En l’an 5724, Rabbi Israël décida de réaliser son projet le plus cher : s’installer en Terre Sainte. La plupart des juifs du Maroc avaient alors quitté la pauvre Gola, et étaient montés en Terre d’Israël. Ce grand capitaine, ce berger fidèle, ne fut pas le premier à partir. Il n’accepta de quitter  le Maroc que lorsque la majorité des juifs furent déjà installés en Israël pour chérir son sol.

La nouvelle de l’arrivée de Rabbénou en Terre Sainte, se répandit rapidement, et des centaines de gens vinrent l’accueillir au port et parmi eux, des grands Rabbins et des personnalités importantes.

Rabbénou apporta avec lui, du Maroc, tous les livres et manuscrits, en sa possession; il n’était prêt à renoncer à aucun d’entre eux. Pendant trois jours, ses proches travaillèrent à emballer ses livres, qui remplirent plus de trente grandes caisses, et furent transportés difficilement dans un camion jusqu’au port. Cette immense bibliothèque comportait toutes sortes de livres : commentaires simples et secrets, de livres anciens et nouveaux. Il y avait aussi des livres de grandes valeurs, et des manuscrits de grands Rabbins et de Rabbins de la famille. Les manuscrits de Rabbi Israël, à eux seuls, comportaient plus de mille pages de commentaires sur la Thora.

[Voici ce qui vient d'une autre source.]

/-! ### A step runs the decoded instruction -/

/-- Beat 0 (R71, R112): the step is exec of the command byte's instruction, at the state with the event taken off the
host's list and NOW its moment. -/
def Obligations.CommandBeatRunsDecodedCommand : Prop :=
  ∀ (s : State) (now : Nat) (b : Byte) (rest : List Delivery) (i : Instr), s.Offers now (.beat b) rest → s.byteIdx = 0 →
    decode .command [b] = .instr i [] →
    step s = exec i { s with inbox := rest, now := now }

/-- A read data beat (R113): the step is exec of the instruction that the access word {1, REG_ADDR} decodes to, and then
REG_ADDR moves to NextAddr and the beat is counted. -/
def Obligations.ReadBeatRunsDecodedAccess : Prop :=
  ∀ (s : State) (now : Nat) (b : Byte) (rest : List Delivery) (i : Instr), s.Offers now (.beat b) rest → s.byteIdx ≠ 0 →
    s.isWrite = false → decode .access [accessWord true s.regAddr] = .instr i [] →
    ∃ t, exec i { s with inbox := rest, now := now } = .next t ∧
      step s = .next { t with regAddr := s.nextAddr s.regAddr, byteIdx := s.byteIdx + 1 }

/-- A CS_RISE that ends a write transaction (R118): with one staged byte the step is exec of the one decoded write access,
with more it is exec of the two, in address order, the second in the state the first left; with none it deselects.
The addresses are R116's, which rest on the spec's decision D18. -/
def Obligations.CommitRunsDecodedAccesses : Prop :=
  ∀ (s : State) (now : Nat) (rest : List Delivery) (i0 i1 : Instr), s.Offers now .csRise rest → s.isWrite = true →
    decode .access [accessWord false s.startAddr, s.staged 1] = .instr i0 [] →
    decode .access [accessWord false (s.startAddr + 1), s.staged 2] = .instr i1 [] →
    (s.byteIdx = 1 → step s = .next { s with inbox := rest, now := now, sel := false }) ∧
    (s.byteIdx = 2 → step s = exec i0 { s with inbox := rest, now := now, sel := false }) ∧
    (3 ≤ s.byteIdx → ∃ t, exec i0 { s with inbox := rest, now := now, sel := false } = .next t ∧ step s = exec i1 t)

/-- R46, R123: the block has a step for an event exactly when the host keeps its duties with it, it never faults, and
with no event at hand it waits (R16): none of its state changes. Refusing the excluded events is the spec's decision D27;
that a waiting step takes the host's further choice of events from a free sequence is the model's (log entry 4). -/
def Obligations.StepsExactlyWhenDutiesMet : Prop :=
  (∀ (s : State) (d : Delivery) (rest : List Delivery), s.inbox = d :: rest →
    ((∃ t, step s = .next t) ↔ s.DutiesMet d)) ∧
  (∀ (s : State) (f : Fault), step s ≠ .fault f) ∧
  ∀ s : State, s.inbox = [] →
    step s = .next { s with inbox := Config.hostEvents s.asked, asked := s.asked + 1 }

/-! ### The command beat -/

/-- R112: the command beat of RD and of WR. The MISO byte is a free draw (the spec's decision D15): the statement says
that one byte is given, and nothing of its value. -/
def Obligations.CommandBeatMeaning : Prop :=
  ∀ (s : State) (a : RegAddr), s.sel = true → s.byteIdx = 0 →
    (∃ t, exec (.rd a) s = .next t ∧ t.isWrite = false ∧ t.regAddr = a ∧ t.byteIdx = 1 ∧
      t.staged 0 = accessWord true a ∧ t.staged 1 = s.staged 1 ∧ t.staged 2 = s.staged 2 ∧
      (∃ v, t.miso = v :: s.miso) ∧
      t = { s with isWrite := t.isWrite, regAddr := t.regAddr, byteIdx := t.byteIdx, stage := t.stage, miso := t.miso,
                   draws := t.draws }) ∧
    (∃ t, exec (.wr a) s = .next t ∧ t.isWrite = true ∧ t.regAddr = a ∧ t.byteIdx = 1 ∧
      t.staged 0 = accessWord false a ∧ t.staged 1 = s.staged 1 ∧ t.staged 2 = s.staged 2 ∧
      (∃ v, t.miso = v :: s.miso) ∧
      t = { s with isWrite := t.isWrite, regAddr := t.regAddr, byteIdx := t.byteIdx, stage := t.stage, miso := t.miso,
                   draws := t.draws })

/-- R67, R68: what the byte of beat 0 leaves: the direction by bit 7, REG_ADDR and the commit's start address by bits
6:0. -/
def Obligations.CommandByteLatchesDirectionAndAddress : Prop :=
  ∀ (s : State) (now : Nat) (b : Byte) (rest : List Delivery), s.Offers now (.beat b) rest → s.byteIdx = 0 →
    ∃ t, step s = .next t ∧ (t.isWrite = true ↔ b &&& 0x80#8 = 0x00#8) ∧ t.regAddr = b.setWidth 7 ∧
      t.commitAddr 0 = b.setWidth 7 ∧ t.staged 0 = b

/-! ### Read accesses -/

/-- R81, in bank 0: RD_REG gives the cell's byte on MISO and changes nothing else. -/
def Obligations.RdRegMeaning : Prop :=
  ∀ (s : State) (a : RegAddr), s.bank = 0x00#8 → a ≠ 0x2D#7 → a ≠ 0x30#7 →
    exec (.rdReg a) s = .next { s with miso := s.regAt a :: s.miso }

/-- R82, in bank 0: the byte before the clear, the clear in the same step, and 0x00 from a second read. Nothing else
changes. -/
def Obligations.RdIntStatusMeaning : Prop :=
  ∀ s : State, s.bank = 0x00#8 →
    ∃ t u, exec .rdIntStatus s = .next t ∧ exec .rdIntStatus t = .next u ∧
      t.miso = s.regAt 0x2D#7 :: s.miso ∧ t.regAt 0x2D#7 = 0x00#8 ∧ s.RegsSameBut t [0x2D#7] ∧
      t = { s with reg := t.reg, miso := t.miso } ∧
      u.miso = 0x00#8 :: t.miso ∧ u.regAt 0x2D#7 = 0x00#8

/-- R82 (c): in a read burst the clear happens at the beat that reads 0x2D, with the value before it on MISO. -/
def Obligations.ReadBeatClearsIntStatusAtThatBeat : Prop :=
  ∀ (s : State) (now : Nat) (b : Byte) (rest : List Delivery), s.Offers now (.beat b) rest → s.byteIdx ≠ 0 →
    s.isWrite = false → s.bank = 0x00#8 → s.regAddr = 0x2D#7 →
    ∃ t, step s = .next t ∧ t.miso = s.regAt 0x2D#7 :: s.miso ∧ t.regAt 0x2D#7 = 0x00#8 ∧
      s.RegsSameBut t [0x2D#7] ∧ s.SameFifo t ∧ t.bank = s.bank

/-- R83, R93, in bank 0 with bytes queued: the oldest byte goes out on MISO, FIFO_R moves on modulo FIFO_CAP, FIFO_CNT
falls by one, the count pair and the watermark flag are refreshed (R92; that a pop runs the watermark test is the spec's
decision D22). The bound on FIFO_CNT is R33's with R5's largest FIFO_CAP. -/
def Obligations.RdFifoDataPopsOneByte : Prop :=
  ∀ s : State, s.bank = 0x00#8 → 0 < s.fifoCnt → s.fifoCnt ≤ 16 * 65535 →
    ∃ t, exec .rdFifoData s = .next t ∧ t.miso = s.fifoMem.read s.fifoR :: s.miso ∧
      t.fifoR = (s.fifoR + 1) % s.par.fifoCap ∧ t.fifoCnt + 1 = s.fifoCnt ∧
      t.countPair = t.fifoCnt / 16 ∧
      t.regAt 0x2D#7 =
        (if (s.regAt 0x60#7).toNat + 256 * (s.regAt 0x61#7).toNat ≤ t.fifoCnt / 16 then s.regAt 0x2D#7 ||| 0x04#8
          else s.regAt 0x2D#7) ∧
      s.RegsSameBut t [0x2D#7, 0x2E#7, 0x2F#7] ∧
      t = { s with reg := t.reg, fifoR := t.fifoR, fifoCnt := t.fifoCnt, miso := t.miso }

/-- R94, in bank 0 with the FIFO empty: 0x80 on MISO, and no other change. -/
def Obligations.RdFifoDataEmptyGivesSentinel : Prop :=
  ∀ s : State, s.bank = 0x00#8 → s.fifoCnt = 0 → exec .rdFifoData s = .next { s with miso := 0x80#8 :: s.miso }

/-- R80, R57: in any bank but 0 every read access gives 0x00 and has no side effect, 0x2D and 0x30 included. That the
bank check comes before the special behaviour of 0x30 is the spec's decision D20. -/
def Obligations.OtherBankReadsZero : Prop :=
  ∀ (s : State) (aw : Byte) (i : Instr) (rest : List Byte), s.bank ≠ 0x00#8 → aw &&& 0x80#8 = 0x80#8 →
    decode .access [aw] = .instr i rest → exec i s = .next { s with miso := 0x00#8 :: s.miso }

/-- R28: a read of 0x76 gives 0x00 in every bank, never BANK, in every state the block can reach. -/
def Obligations.BankSelectReadsZero : Prop :=
  ∀ s : State, s.Inv → exec (.rdReg 0x76#7) s = .next { s with miso := 0x00#8 :: s.miso }

/-! ### Write accesses -/

/-- R85, in bank 0: WR_REG stores v in the cell and changes nothing else. -/
def Obligations.WrRegMeaning : Prop :=
  ∀ (s : State) (a : RegAddr) (v : Byte), s.bank = 0x00#8 → a ≠ 0x30#7 → a ≠ 0x50#7 → a ≠ 0x76#7 →
    ∃ t, exec (.wrReg a v) s = .next t ∧ t.regAt a = v ∧ s.RegsSameBut t [a] ∧ t = { s with reg := t.reg }

/-- R86, R84: WR_REG_BANK_SEL sets BANK to the full byte in every bank, and changes nothing else; no register cell, REG[0x76]
included, is written. That BANK holds the full byte is the spec's decision D23. -/
def Obligations.WrRegBankSelMeaning : Prop :=
  ∀ (s : State) (v : Byte), ∃ t, exec (.wrRegBankSel v) s = .next t ∧ t.bank = v ∧ s.RegsSameBut t [] ∧
    t = { s with bank := t.bank }
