-- ==== Sys2Proof/Tests/Slice0.lean ====
section
/-! SUPPORT. The model's own tests: the well-formedness checks, decoding of words written out from the spec, single steps
whose expected values stand in spec/95_test_vectors.md, and for each statement with hypotheses a witness that meets them. -/
namespace Sys2Proof.Tests
open Sys2Proof.Machine

/-! ### Helpers -/

/-- S0 of 95_test_vectors.md: the reset state with the reference parameters, the timer stopped and amplitudes 0.0. -/
def s0 : State := { State.reset with par := Config.reference, tmrPeriod := none, tmrNext := 0, ampA := 0, ampG := 0 }

/-- s with one event offered. -/
def offer (s : State) (t : Nat) (e : Event) : State := { s with inbox := [{ now := t, event := e }] }

/-- A read transaction at address a with k beats done. -/
def reading (a : RegAddr) (k : Nat) (s : State) : State :=
  { s with sel := true, byteIdx := k, isWrite := false, regAddr := a, stage := #v[accessWord true a, 0, 0] }

/-- A write transaction from address a with k beats done and the data bytes v and w staged. -/
def writing (a : RegAddr) (v w : Byte) (k : Nat) (s : State) : State :=
  { s with sel := true, byteIdx := k, isWrite := true, regAddr := a, stage := #v[accessWord false a, v, w] }

/-- A register cell set. -/
def cell (a : RegAddr) (v : Byte) (s : State) : State := s.writeReg a v

/-- The FIFO's indices and fill level set. -/
def ring (w r cnt : Nat) (s : State) : State := { s with fifoW := w, fifoR := r, fifoCnt := cnt }

/-- The timer running with period p, its next tick at t. -/
def timed (p t : Nat) (s : State) : State := { s with tmrPeriod := some p, tmrNext := t }

/-- BANK set. -/
def banked (b : Byte) (s : State) : State := { s with bank := b }

/-- The outcome is a next state for which p holds. -/
def gives (o : Host.Outcome State Fault Refusal) (p : State → Bool) : Bool :=
  match o with
  | .next s => p s
  | .fault _ => false
  | .refused _ => false

/-- Six draws, all of them 0x1234. -/
def draws : AxisDraws := { ax := 0x1234#16, ay := 0x1234#16, az := 0x1234#16, gx := 0x1234#16, gy := 0x1234#16, gz := 0x1234#16 }

/-! ### WellFormed: an ill-formed term for each check (R73) -/

theorem test_wf_rdReg_intStatus : (Instr.rdReg 0x2D#7).wellFormed = false := by decide
theorem test_wf_rdReg_fifoData : (Instr.rdReg 0x30#7).wellFormed = false := by decide
theorem test_wf_wrReg_fifoData : (Instr.wrReg 0x30#7 0x11#8).wellFormed = false := by decide
theorem test_wf_wrReg_accelConfig0 : (Instr.wrReg 0x50#7 0x06#8).wellFormed = false := by decide
theorem test_wf_wrReg_regBankSel : (Instr.wrReg 0x76#7 0x01#8).wellFormed = false := by decide

/-! ### Decoding: words written out bit by bit from R66 and R73 -/

theorem test_decode_rd : decode .command [0b10101101#8] = .instr (.rd 0x2D#7) [] := by decide
theorem test_decode_wr : decode .command [0b01001110#8] = .instr (.wr 0x4E#7) [] := by decide
theorem test_decode_rdIntStatus : decode .access [0b10101101#8] = .instr .rdIntStatus [] := by decide
theorem test_decode_rdFifoData : decode .access [0b10110000#8] = .instr .rdFifoData [] := by decide
theorem test_decode_rdReg : decode .access [0b11111111#8] = .instr (.rdReg 0x7F#7) [] := by decide
theorem test_decode_wrRegBankSel : decode .access [0b01110110#8, 0x08#8] = .instr (.wrRegBankSel 0x08#8) [] := by decide
theorem test_decode_wrAccelConfig0 : decode .access [0b01010000#8, 0x16#8] = .instr (.wrAccelConfig0 0x16#8) [] := by decide
theorem test_decode_wrFifoData : decode .access [0b00110000#8, 0x11#8] = .instr (.wrFifoData 0x11#8) [] := by decide
theorem test_decode_wrReg : decode .access [0b01100000#8, 0x05#8] = .instr (.wrReg 0x60#7 0x05#8) [] := by decide
theorem test_decode_noByte : decode .access [] = .noByte := by decide
theorem test_decode_noDataByte : decode .access [0b01100000#8] = .noDataByte := by decide
theorem test_tableWord : decodeTableWord 8 0xAD = some .rdIntStatus ∧ decodeTableWord 8 0x50 = some (.wrAccelConfig0 0x00#8) := by
  decide

/-! ### The first step after reset with each access word in place -/

theorem test_first_rdIntStatus : gives (step (State.reset.withFetchWord 8 0xAD)) (fun s => s.byteIdx == 2) = true := by decide
theorem test_first_rdFifoData : gives (step (State.reset.withFetchWord 8 0xB0)) (fun s => s.byteIdx == 2) = true := by decide
theorem test_first_rdReg : gives (step (State.reset.withFetchWord 8 0x80)) (fun s => s.byteIdx == 2) = true := by decide
theorem test_first_wrRegBankSel : gives (step (State.reset.withFetchWord 8 0x76)) (fun s => !s.sel) = true := by decide
theorem test_first_wrAccelConfig0 : gives (step (State.reset.withFetchWord 8 0x50)) (fun _ => true) = true := by decide
theorem test_first_wrFifoData : gives (step (State.reset.withFetchWord 8 0x30)) (fun s => !s.sel) = true := by decide
theorem test_first_wrReg : gives (step (State.reset.withFetchWord 8 0x00)) (fun s => !s.sel) = true := by decide

/-! ### Single steps, with the expected values of 95_test_vectors.md -/

/-- RF3: INT_STATUS 0x06 reads as 0x06 and is cleared. -/
theorem test_rdIntStatus_clears :
    gives (exec .rdIntStatus (cell 0x2D#7 0x06#8 s0)) (fun s => s.miso == [0x06#8] && s.regAt 0x2D#7 == 0x00#8) = true := by
  decide

/-- RF4: in bank 1 it reads as 0x00 and keeps its value. -/
theorem test_rdIntStatus_other_bank :
    gives (exec .rdIntStatus (banked 1 (cell 0x2D#7 0x06#8 s0)))
      (fun s => s.miso == [0x00#8] && s.regAt 0x2D#7 == 0x06#8) = true := by
  decide

/-- F7: a pop at the ring's last byte wraps FIFO_R to 0. -/
theorem test_rdFifoData_wraps :
    gives (exec .rdFifoData (ring 0 2047 1 { s0 with fifoMem := [(2047, 0x68#8)] }))
      (fun s => s.miso == [0x68#8] && s.fifoR == 0 && s.fifoCnt == 0 && s.regAt 0x2E#7 == 0x00#8 &&
        s.regAt 0x2D#7 == 0x04#8) = true := by
  decide

/-- F5: a pop of the empty FIFO gives 0x80 and sets no flag although WM = 0. -/
theorem test_rdFifoData_empty :
    gives (exec .rdFifoData s0) (fun s => s.miso == [0x80#8] && s.regAt 0x2D#7 == 0x00#8) = true := by
  decide

/-- RF7: with BANK = 0x02 a read of 0x76 gives 0x00. -/
theorem test_rdReg_bankSel_other_bank :
    gives (exec (.rdReg 0x76#7) (banked 2 s0)) (fun s => s.miso == [0x00#8]) = true := by
  decide

/-- RF8: BANK takes the full byte 0x08, and the cell REG[0x76] stays 0x00. -/
theorem test_wrRegBankSel_full_byte :
    gives (exec (.wrRegBankSel 0x08#8) s0) (fun s => s.bank == 0x08#8 && s.regAt 0x76#7 == 0x00#8) = true := by
  decide

/-- RF12: 0x16 is code 6; at NOW = 5000 the next tick is due at 1005000. -/
theorem test_wrAccelConfig0_code6 :
    gives (exec (.wrAccelConfig0 0x16#8) { s0 with now := 5000 })
      (fun s => s.regAt 0x50#7 == 0x16#8 && s.tmrPeriod == some 1000000 && s.tmrNext == 1005000) = true := by
  decide

/-- RF13: code 0 stores the byte and leaves the timer. -/
theorem test_wrAccelConfig0_code0 :
    gives (exec (.wrAccelConfig0 0x00#8) (timed 1000000 2000000 (cell 0x50#7 0x06#8 s0)))
      (fun s => s.regAt 0x50#7 == 0x00#8 && s.tmrPeriod == some 1000000 && s.tmrNext == 2000000) = true := by
  decide

/-- RF15: a bus write to FIFO_DATA changes nothing. -/
theorem test_wrFifoData_discards :
    gives (exec (.wrFifoData 0x11#8) s0) (fun s => s.regAt 0x30#7 == 0x00#8 && s.fifoCnt == 0) = true := by
  decide

/-- RF9: in bank 3 a plain store is dropped. -/
theorem test_wrReg_other_bank :
    gives (exec (.wrReg 0x4E#7 0x02#8) (banked 3 s0)) (fun s => s.regAt 0x4E#7 == 0x00#8) = true := by
  decide

/-- T1: the command byte 0xAD latches a read at 0x2D and clears nothing. -/
theorem test_command_latches :
    gives (step (offer { cell 0x2D#7 0x04#8 s0 with sel := true } 0 (.beat 0xAD#8)))
      (fun s => !s.isWrite && s.regAddr == 0x2D#7 && s.byteIdx == 1 && s.regAt 0x2D#7 == 0x04#8) = true := by
  decide

/-- T5: two bytes committed from 0x7F go to 0x7F and to 0x00. -/
theorem test_commit_wraps :
    gives (step (offer (writing 0x7F#7 0xA1#8 0xB2#8 3 s0) 0 .csRise))
      (fun s => s.regAt 0x7F#7 == 0xA1#8 && s.regAt 0x00#7 == 0xB2#8 && !s.sel) = true := by
  decide

/-- T7: the commit does not pin at 0x30: the second byte goes to 0x31. -/
theorem test_commit_not_pinned :
    gives (step (offer (writing 0x30#7 0x11#8 0x22#8 3 s0) 0 .csRise))
      (fun s => s.regAt 0x31#7 == 0x22#8 && s.regAt 0x30#7 == 0x00#8) = true := by
  decide

/-- T13: BANK = 0x01 set by the first byte drops the second. -/
theorem test_commit_under_new_bank :
    gives (step (offer (writing 0x76#7 0x01#8 0x33#8 3 s0) 0 .csRise))
      (fun s => s.bank == 0x01#8 && s.regAt 0x77#7 == 0x00#8) = true := by
  decide

/-- T6: with BYTE_IDX = 4 two bytes are committed. -/
theorem test_commit_at_most_two :
    gives (step (offer (writing 0x60#7 0x02#8 0x00#8 4 (cell 0x61#7 0x77#8 s0)) 0 .csRise))
      (fun s => s.regAt 0x60#7 == 0x02#8 && s.regAt 0x61#7 == 0x00#8 && s.regAt 0x62#7 == 0x00#8) = true := by
  decide

/-- T9: a transaction without beats commits nothing, whatever IS_WRITE holds. -/
theorem test_no_beat_no_commit :
    gives (step (offer (writing 0x4E#7 0x02#8 0x00#8 0 s0) 0 .csRise)) (fun s => s.regAt 0x4E#7 == 0x00#8 && !s.sel) = true := by
  decide

/-- R115 (c): a read burst wraps from 0x7F to 0x00; it stays at 0x30. -/
theorem test_read_burst_address :
    gives (step (offer (reading 0x7F#7 1 s0) 0 (.beat 0x00#8))) (fun s => s.regAddr == 0x00#7) = true ∧
    gives (step (offer (reading 0x30#7 1 s0) 0 (.beat 0x00#8))) (fun s => s.regAddr == 0x30#7) = true := by
  decide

Rabbi Israël, un génie dans la Thora dévoilée et secrète, était d’une grande modestie. Malgré sa grande érudition, il ne se considérait jamais comme assez méritant de tous les honneurs qu’on lui faisait. Il parlait des grands Maîtres de la génération, avec une entière soumission, tel un nain devant des géants. Chaque fois qu’un Talmid-Hakham venait lui rendre visite, il se levait en son honneur, et avait l’habitude de s’excuser : «Pardonne-moi, si je t’ai pas reçu avec tout le respect que je te dois».

Un jour, son gendre le trouva assis par terre en train de se lamenter : «les gens pensent que j’ai quelque chose, ou une qualité spéciale, mais je me connais bien, je n’ai rien de tout cela. Je crains, que l’on me donne dans ce monde-ci tout mon salaire du monde futur, c’est pour cela que je me lamente».

Toute la vie de Rabbénou fut imprégnée de cette terrible douleur et de cette souffrance profonde qui suivirent la destruction du Saint Temple, et sur l’exil de la Chékhina. Toujours, il ramenait, en tête de chapitre : «Et la Chékhina, que dit-elle, ils m’ont déshonorée…».

Au coeur de la nuit, lorsque toute la création était enveloppée d’un silence profond, Rabbénou, assis sur le plancher, se lamentait du plus profond de son être, sur l’exil de la Chékhina, sur le peuple juif bafoué et opprimé.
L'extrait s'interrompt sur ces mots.